Stored entries
____

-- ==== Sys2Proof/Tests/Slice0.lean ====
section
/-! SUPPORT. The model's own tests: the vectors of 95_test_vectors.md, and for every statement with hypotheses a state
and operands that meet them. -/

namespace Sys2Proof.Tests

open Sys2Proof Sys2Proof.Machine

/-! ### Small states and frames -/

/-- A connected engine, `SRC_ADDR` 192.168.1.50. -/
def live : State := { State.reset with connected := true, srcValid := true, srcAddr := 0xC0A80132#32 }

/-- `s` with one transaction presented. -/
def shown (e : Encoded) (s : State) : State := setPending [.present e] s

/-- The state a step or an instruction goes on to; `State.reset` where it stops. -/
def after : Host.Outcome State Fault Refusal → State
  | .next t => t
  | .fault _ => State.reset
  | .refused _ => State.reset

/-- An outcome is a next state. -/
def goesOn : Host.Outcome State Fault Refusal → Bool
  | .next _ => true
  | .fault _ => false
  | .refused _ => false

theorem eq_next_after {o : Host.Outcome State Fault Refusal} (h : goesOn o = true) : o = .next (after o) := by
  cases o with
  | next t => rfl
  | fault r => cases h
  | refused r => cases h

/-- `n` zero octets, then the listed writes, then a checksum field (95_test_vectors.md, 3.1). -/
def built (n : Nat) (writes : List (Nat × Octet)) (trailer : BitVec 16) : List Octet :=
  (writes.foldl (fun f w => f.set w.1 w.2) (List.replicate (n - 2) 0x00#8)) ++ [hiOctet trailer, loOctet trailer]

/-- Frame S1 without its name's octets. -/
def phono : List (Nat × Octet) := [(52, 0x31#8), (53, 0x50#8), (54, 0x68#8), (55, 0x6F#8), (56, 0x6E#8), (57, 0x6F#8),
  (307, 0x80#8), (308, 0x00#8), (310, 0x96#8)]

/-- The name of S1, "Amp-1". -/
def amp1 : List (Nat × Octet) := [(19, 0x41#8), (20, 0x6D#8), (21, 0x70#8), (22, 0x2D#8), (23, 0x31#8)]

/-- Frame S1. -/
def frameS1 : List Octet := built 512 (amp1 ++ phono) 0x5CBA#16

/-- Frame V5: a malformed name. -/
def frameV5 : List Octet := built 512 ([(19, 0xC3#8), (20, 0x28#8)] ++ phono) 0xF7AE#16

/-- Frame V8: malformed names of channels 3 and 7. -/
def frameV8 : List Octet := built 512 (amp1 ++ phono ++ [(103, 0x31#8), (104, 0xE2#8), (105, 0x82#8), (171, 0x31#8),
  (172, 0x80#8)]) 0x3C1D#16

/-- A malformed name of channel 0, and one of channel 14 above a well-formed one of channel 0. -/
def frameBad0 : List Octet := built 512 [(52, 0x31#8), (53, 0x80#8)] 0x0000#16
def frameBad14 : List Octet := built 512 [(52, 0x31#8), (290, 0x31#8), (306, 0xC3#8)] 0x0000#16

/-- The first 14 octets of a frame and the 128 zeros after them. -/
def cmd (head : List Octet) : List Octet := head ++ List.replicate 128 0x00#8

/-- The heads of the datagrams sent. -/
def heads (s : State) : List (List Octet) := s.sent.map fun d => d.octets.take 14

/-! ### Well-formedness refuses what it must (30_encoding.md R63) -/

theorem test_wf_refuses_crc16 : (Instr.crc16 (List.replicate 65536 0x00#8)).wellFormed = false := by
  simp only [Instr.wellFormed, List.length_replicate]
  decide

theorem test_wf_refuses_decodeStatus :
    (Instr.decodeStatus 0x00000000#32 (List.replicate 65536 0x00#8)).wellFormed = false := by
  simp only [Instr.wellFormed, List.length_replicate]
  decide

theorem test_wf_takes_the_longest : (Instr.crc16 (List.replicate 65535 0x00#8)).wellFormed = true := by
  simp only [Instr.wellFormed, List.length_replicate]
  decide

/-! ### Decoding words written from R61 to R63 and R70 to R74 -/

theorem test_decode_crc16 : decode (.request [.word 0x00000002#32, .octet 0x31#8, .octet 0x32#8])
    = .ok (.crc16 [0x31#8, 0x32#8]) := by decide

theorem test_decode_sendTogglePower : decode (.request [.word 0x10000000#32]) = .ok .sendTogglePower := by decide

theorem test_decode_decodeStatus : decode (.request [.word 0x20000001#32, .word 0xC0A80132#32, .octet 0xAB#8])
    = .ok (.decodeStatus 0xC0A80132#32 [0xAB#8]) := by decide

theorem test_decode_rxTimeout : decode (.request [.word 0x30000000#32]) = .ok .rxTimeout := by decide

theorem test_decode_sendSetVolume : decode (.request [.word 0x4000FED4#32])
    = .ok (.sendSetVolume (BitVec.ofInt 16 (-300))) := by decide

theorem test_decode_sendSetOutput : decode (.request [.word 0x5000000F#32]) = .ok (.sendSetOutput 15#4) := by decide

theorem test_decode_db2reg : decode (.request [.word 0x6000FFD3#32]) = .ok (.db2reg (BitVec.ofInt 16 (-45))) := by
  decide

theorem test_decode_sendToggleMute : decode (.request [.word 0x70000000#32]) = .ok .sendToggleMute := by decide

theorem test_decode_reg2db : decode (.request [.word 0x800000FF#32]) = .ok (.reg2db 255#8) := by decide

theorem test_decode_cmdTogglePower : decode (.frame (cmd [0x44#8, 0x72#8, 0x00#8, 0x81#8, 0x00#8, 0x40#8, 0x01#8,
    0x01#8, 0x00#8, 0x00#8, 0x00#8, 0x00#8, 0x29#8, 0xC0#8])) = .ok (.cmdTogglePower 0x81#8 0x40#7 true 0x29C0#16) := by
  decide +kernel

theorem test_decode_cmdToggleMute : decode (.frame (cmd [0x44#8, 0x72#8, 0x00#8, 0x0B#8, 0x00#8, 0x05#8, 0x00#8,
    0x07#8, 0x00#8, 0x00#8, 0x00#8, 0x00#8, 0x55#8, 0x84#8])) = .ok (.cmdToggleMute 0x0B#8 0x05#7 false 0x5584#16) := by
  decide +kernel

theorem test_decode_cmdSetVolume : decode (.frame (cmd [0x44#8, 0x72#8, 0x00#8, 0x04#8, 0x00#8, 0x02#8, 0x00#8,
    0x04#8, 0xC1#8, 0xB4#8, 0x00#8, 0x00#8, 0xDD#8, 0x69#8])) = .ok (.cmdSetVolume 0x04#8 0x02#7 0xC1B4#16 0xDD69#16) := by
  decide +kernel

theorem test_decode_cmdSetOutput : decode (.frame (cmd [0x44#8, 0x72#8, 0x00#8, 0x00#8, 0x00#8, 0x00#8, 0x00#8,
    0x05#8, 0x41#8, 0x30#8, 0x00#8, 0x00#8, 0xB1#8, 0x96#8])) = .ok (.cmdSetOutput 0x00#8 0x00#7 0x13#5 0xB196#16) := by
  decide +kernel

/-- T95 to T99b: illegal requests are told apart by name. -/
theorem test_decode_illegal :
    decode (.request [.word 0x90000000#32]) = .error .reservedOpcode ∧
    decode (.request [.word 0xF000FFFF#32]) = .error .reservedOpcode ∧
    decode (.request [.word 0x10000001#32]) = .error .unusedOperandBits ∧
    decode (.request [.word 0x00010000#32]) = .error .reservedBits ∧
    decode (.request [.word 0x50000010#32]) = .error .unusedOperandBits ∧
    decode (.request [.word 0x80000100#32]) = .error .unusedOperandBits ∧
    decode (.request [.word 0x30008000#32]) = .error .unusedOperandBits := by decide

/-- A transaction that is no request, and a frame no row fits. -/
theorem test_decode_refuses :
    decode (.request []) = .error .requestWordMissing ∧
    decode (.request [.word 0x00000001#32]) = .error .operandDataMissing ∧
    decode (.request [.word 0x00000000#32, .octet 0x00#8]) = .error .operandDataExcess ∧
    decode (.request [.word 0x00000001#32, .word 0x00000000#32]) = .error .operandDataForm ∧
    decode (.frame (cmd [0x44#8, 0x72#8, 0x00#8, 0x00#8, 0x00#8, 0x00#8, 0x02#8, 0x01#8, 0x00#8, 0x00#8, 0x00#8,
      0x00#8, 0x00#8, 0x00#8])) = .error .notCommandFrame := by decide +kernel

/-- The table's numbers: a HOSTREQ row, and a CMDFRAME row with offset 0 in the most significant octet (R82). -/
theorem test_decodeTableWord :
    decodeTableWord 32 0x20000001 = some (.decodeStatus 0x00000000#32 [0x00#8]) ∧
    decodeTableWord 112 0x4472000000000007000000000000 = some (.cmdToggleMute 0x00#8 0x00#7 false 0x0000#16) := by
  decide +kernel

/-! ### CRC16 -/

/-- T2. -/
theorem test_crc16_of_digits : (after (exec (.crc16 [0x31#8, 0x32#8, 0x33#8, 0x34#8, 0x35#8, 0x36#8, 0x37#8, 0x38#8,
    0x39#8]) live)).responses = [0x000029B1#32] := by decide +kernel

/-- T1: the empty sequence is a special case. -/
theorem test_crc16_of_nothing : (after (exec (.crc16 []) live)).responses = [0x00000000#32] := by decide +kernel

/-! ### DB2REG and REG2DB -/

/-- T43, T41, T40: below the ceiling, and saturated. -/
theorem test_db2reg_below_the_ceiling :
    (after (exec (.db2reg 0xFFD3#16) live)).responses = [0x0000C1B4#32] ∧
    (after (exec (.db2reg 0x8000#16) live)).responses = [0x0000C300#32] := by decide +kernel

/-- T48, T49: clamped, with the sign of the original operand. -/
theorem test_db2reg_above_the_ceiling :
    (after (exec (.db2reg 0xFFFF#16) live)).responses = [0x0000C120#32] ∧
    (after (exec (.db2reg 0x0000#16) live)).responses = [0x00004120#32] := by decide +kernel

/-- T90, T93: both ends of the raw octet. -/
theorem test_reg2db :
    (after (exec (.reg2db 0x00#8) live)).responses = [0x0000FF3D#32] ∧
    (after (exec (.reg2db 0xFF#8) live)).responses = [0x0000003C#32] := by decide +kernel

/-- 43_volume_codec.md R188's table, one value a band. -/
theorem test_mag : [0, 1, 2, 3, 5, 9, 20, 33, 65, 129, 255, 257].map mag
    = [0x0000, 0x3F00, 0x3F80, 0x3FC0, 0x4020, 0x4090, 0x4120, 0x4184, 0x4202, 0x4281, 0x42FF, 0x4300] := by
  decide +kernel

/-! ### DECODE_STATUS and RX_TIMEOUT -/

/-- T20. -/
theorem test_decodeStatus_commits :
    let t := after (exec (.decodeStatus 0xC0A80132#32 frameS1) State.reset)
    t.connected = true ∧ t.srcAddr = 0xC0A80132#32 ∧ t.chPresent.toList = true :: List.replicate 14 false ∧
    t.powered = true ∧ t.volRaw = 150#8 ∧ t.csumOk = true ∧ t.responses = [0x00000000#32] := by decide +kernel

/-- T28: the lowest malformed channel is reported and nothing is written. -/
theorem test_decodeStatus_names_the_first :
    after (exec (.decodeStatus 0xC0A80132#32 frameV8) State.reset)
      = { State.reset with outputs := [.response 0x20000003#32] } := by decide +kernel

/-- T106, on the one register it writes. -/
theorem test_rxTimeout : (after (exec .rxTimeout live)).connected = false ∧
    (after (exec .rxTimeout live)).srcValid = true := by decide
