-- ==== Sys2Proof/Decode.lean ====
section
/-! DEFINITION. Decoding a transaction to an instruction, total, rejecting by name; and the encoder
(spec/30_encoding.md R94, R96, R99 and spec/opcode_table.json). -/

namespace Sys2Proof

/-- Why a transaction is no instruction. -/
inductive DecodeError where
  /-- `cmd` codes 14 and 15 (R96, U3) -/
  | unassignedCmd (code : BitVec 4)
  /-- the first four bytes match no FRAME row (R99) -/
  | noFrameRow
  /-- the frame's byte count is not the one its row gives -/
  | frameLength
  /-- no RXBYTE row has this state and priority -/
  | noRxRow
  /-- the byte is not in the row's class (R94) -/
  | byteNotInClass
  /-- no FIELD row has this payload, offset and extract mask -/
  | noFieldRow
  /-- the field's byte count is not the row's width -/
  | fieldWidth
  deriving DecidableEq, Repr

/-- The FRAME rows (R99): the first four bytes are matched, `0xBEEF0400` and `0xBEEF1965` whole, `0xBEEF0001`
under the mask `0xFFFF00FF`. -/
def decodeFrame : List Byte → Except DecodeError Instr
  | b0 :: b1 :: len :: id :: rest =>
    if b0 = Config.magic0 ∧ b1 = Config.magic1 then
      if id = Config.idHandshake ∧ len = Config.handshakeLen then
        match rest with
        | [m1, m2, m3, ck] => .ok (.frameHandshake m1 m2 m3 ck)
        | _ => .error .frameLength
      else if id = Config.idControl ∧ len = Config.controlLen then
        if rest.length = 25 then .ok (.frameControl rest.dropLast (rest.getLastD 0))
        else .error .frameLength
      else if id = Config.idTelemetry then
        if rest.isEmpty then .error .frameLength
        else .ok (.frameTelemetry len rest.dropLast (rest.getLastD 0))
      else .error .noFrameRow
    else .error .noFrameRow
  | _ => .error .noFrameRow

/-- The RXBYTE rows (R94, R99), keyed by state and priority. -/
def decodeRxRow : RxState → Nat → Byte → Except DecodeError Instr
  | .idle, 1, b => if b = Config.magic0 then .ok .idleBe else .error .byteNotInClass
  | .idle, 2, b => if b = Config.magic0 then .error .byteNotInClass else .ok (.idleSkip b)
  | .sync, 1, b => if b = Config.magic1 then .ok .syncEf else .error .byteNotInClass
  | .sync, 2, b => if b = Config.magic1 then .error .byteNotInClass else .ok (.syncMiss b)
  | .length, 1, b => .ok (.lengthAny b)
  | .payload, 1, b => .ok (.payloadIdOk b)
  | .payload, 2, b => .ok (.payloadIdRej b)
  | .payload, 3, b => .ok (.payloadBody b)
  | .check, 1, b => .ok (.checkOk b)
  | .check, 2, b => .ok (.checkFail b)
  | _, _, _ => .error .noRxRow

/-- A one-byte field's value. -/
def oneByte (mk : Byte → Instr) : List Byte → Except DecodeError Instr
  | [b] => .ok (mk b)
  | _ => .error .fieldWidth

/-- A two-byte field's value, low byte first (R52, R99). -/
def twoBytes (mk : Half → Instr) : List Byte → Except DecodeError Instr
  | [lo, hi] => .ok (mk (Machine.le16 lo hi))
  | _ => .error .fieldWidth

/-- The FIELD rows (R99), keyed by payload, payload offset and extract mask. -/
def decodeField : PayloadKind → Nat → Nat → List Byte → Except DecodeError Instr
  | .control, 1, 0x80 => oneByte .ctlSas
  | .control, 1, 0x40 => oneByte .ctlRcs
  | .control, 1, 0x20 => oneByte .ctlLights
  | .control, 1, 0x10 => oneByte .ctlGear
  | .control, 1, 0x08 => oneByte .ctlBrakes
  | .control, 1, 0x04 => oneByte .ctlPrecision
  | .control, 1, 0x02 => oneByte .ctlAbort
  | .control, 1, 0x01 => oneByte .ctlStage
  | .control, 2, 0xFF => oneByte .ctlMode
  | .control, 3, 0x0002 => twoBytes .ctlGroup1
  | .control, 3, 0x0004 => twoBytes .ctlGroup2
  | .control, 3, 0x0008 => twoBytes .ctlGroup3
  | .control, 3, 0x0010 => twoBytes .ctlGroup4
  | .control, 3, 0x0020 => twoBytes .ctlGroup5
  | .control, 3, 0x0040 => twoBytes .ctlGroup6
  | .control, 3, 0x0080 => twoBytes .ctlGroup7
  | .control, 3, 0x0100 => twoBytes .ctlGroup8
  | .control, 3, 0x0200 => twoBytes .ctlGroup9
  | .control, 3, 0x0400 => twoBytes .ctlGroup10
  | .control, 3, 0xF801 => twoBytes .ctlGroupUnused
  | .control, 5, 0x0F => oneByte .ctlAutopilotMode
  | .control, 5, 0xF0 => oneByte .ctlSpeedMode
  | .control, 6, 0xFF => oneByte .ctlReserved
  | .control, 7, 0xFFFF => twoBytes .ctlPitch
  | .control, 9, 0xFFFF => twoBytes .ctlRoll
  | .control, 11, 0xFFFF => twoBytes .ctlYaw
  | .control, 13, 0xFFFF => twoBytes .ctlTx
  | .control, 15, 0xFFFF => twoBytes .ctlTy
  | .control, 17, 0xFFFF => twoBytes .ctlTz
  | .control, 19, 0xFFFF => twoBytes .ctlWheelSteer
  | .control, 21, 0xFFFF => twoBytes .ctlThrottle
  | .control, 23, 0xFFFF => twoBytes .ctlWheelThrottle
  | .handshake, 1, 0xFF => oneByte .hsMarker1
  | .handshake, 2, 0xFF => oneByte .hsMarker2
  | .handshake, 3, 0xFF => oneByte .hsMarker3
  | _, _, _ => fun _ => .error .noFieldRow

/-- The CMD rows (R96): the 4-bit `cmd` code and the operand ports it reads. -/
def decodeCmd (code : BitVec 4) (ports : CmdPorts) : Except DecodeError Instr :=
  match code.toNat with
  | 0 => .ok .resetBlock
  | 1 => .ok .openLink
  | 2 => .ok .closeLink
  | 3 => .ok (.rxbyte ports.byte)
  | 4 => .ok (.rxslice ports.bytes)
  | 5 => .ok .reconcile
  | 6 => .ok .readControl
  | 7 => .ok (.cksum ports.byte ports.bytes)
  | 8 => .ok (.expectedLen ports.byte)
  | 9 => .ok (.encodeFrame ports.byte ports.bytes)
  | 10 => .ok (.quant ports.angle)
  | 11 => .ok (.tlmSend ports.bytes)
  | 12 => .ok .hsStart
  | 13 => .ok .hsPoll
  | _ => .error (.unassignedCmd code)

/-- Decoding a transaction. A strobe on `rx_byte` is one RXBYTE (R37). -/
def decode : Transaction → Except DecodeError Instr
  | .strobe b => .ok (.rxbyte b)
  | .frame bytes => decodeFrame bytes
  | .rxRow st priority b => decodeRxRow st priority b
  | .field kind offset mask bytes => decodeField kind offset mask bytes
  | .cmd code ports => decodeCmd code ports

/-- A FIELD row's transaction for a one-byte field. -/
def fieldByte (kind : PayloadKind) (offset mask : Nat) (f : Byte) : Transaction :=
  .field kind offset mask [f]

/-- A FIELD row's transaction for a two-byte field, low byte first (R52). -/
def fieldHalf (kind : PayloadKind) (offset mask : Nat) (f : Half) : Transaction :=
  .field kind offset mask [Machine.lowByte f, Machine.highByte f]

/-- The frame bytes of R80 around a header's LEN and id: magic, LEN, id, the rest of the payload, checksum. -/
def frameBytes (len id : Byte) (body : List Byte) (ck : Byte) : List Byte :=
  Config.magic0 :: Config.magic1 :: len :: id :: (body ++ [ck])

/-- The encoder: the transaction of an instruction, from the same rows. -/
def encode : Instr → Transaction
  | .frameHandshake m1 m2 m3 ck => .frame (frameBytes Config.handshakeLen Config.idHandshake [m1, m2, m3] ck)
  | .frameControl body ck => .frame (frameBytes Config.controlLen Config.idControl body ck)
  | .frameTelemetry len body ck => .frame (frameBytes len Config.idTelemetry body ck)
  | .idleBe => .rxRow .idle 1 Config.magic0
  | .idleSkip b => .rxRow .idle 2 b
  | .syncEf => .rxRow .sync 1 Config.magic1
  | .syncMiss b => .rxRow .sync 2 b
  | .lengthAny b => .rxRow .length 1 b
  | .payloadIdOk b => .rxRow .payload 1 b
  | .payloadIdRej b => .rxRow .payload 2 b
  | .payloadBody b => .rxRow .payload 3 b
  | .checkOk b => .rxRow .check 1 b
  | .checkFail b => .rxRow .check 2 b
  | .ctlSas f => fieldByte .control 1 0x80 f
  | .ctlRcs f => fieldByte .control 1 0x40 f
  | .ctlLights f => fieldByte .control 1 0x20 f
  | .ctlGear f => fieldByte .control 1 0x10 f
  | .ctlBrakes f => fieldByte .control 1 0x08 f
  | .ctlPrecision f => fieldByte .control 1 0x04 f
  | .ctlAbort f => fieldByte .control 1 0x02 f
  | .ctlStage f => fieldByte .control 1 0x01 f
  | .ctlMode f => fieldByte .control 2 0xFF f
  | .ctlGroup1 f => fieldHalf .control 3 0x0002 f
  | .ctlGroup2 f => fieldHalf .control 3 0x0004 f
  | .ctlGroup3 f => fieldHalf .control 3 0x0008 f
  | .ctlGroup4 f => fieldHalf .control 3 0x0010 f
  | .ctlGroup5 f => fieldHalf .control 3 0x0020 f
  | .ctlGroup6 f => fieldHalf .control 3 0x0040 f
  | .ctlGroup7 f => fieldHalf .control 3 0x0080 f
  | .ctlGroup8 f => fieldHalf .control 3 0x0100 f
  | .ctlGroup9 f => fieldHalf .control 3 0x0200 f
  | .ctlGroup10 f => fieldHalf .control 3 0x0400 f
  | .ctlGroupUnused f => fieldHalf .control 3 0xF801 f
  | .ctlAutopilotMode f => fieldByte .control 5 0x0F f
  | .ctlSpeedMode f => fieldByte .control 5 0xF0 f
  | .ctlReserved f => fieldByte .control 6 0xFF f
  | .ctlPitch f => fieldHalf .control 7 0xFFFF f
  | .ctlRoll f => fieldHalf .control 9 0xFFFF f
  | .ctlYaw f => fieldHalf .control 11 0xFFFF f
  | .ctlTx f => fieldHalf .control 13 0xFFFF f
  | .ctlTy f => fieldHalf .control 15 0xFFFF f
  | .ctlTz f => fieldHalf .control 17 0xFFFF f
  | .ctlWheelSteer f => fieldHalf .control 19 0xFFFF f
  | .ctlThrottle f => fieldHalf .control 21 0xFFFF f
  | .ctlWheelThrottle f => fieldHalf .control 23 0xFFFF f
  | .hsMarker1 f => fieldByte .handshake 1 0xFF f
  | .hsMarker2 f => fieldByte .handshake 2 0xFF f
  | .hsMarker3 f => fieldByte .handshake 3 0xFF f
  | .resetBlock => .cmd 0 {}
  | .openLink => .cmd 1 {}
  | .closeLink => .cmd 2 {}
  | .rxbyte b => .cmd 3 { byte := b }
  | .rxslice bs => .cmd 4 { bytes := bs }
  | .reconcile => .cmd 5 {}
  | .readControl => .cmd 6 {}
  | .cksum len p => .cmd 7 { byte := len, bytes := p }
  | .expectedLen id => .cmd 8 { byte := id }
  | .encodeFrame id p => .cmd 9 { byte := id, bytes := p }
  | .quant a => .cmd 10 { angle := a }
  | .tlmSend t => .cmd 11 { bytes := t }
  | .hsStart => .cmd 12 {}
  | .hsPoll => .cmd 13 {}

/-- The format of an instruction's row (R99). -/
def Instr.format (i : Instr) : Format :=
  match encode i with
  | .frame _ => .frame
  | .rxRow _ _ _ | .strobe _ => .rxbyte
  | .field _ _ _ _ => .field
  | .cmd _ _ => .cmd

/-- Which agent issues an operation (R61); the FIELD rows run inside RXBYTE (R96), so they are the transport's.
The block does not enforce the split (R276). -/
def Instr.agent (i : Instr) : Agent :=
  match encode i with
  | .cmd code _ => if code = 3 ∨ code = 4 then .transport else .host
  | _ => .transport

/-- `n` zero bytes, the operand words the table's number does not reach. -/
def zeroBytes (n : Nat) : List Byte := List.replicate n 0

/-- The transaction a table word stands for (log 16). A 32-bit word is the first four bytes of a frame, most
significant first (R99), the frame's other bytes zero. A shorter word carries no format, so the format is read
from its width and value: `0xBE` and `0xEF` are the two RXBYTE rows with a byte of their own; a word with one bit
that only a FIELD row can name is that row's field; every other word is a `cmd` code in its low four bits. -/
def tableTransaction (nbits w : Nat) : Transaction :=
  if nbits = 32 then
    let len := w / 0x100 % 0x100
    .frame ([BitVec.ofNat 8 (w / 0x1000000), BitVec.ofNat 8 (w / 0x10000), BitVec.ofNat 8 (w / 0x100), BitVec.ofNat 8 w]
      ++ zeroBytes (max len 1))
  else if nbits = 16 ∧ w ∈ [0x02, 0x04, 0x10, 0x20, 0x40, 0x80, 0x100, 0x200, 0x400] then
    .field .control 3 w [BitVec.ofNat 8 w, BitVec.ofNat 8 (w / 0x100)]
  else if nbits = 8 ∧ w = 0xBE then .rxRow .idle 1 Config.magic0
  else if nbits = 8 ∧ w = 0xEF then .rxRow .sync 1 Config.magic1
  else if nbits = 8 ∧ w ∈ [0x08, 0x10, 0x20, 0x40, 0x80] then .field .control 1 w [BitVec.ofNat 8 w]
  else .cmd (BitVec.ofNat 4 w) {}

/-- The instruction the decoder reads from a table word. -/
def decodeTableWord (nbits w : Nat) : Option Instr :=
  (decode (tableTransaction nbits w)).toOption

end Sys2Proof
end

____

Find the word "false" in the data and copy out each line where it turns up.

## Result
  | .fault _ => false
  | .refused _ => false
theorem test_wf_refuses_crc16 : (Instr.crc16 (List.replicate 65536 0x00#8)).wellFormed = false := by
    (Instr.decodeStatus 0x00000000#32 (List.replicate 65536 0x00#8)).wellFormed = false := by
    0x07#8, 0x00#8, 0x00#8, 0x00#8, 0x00#8, 0x55#8, 0x84#8])) = .ok (.cmdToggleMute 0x0B#8 0x05#7 false 0x5584#16) := by
    decodeTableWord 112 0x4472000000000007000000000000 = some (.cmdToggleMute 0x00#8 0x00#7 false 0x0000#16) := by
    t.connected = true ∧ t.srcAddr = 0xC0A80132#32 ∧ t.chPresent.toList = true :: List.replicate 14 false ∧
theorem test_rxTimeout : (after (exec .rxTimeout live)).connected = false ∧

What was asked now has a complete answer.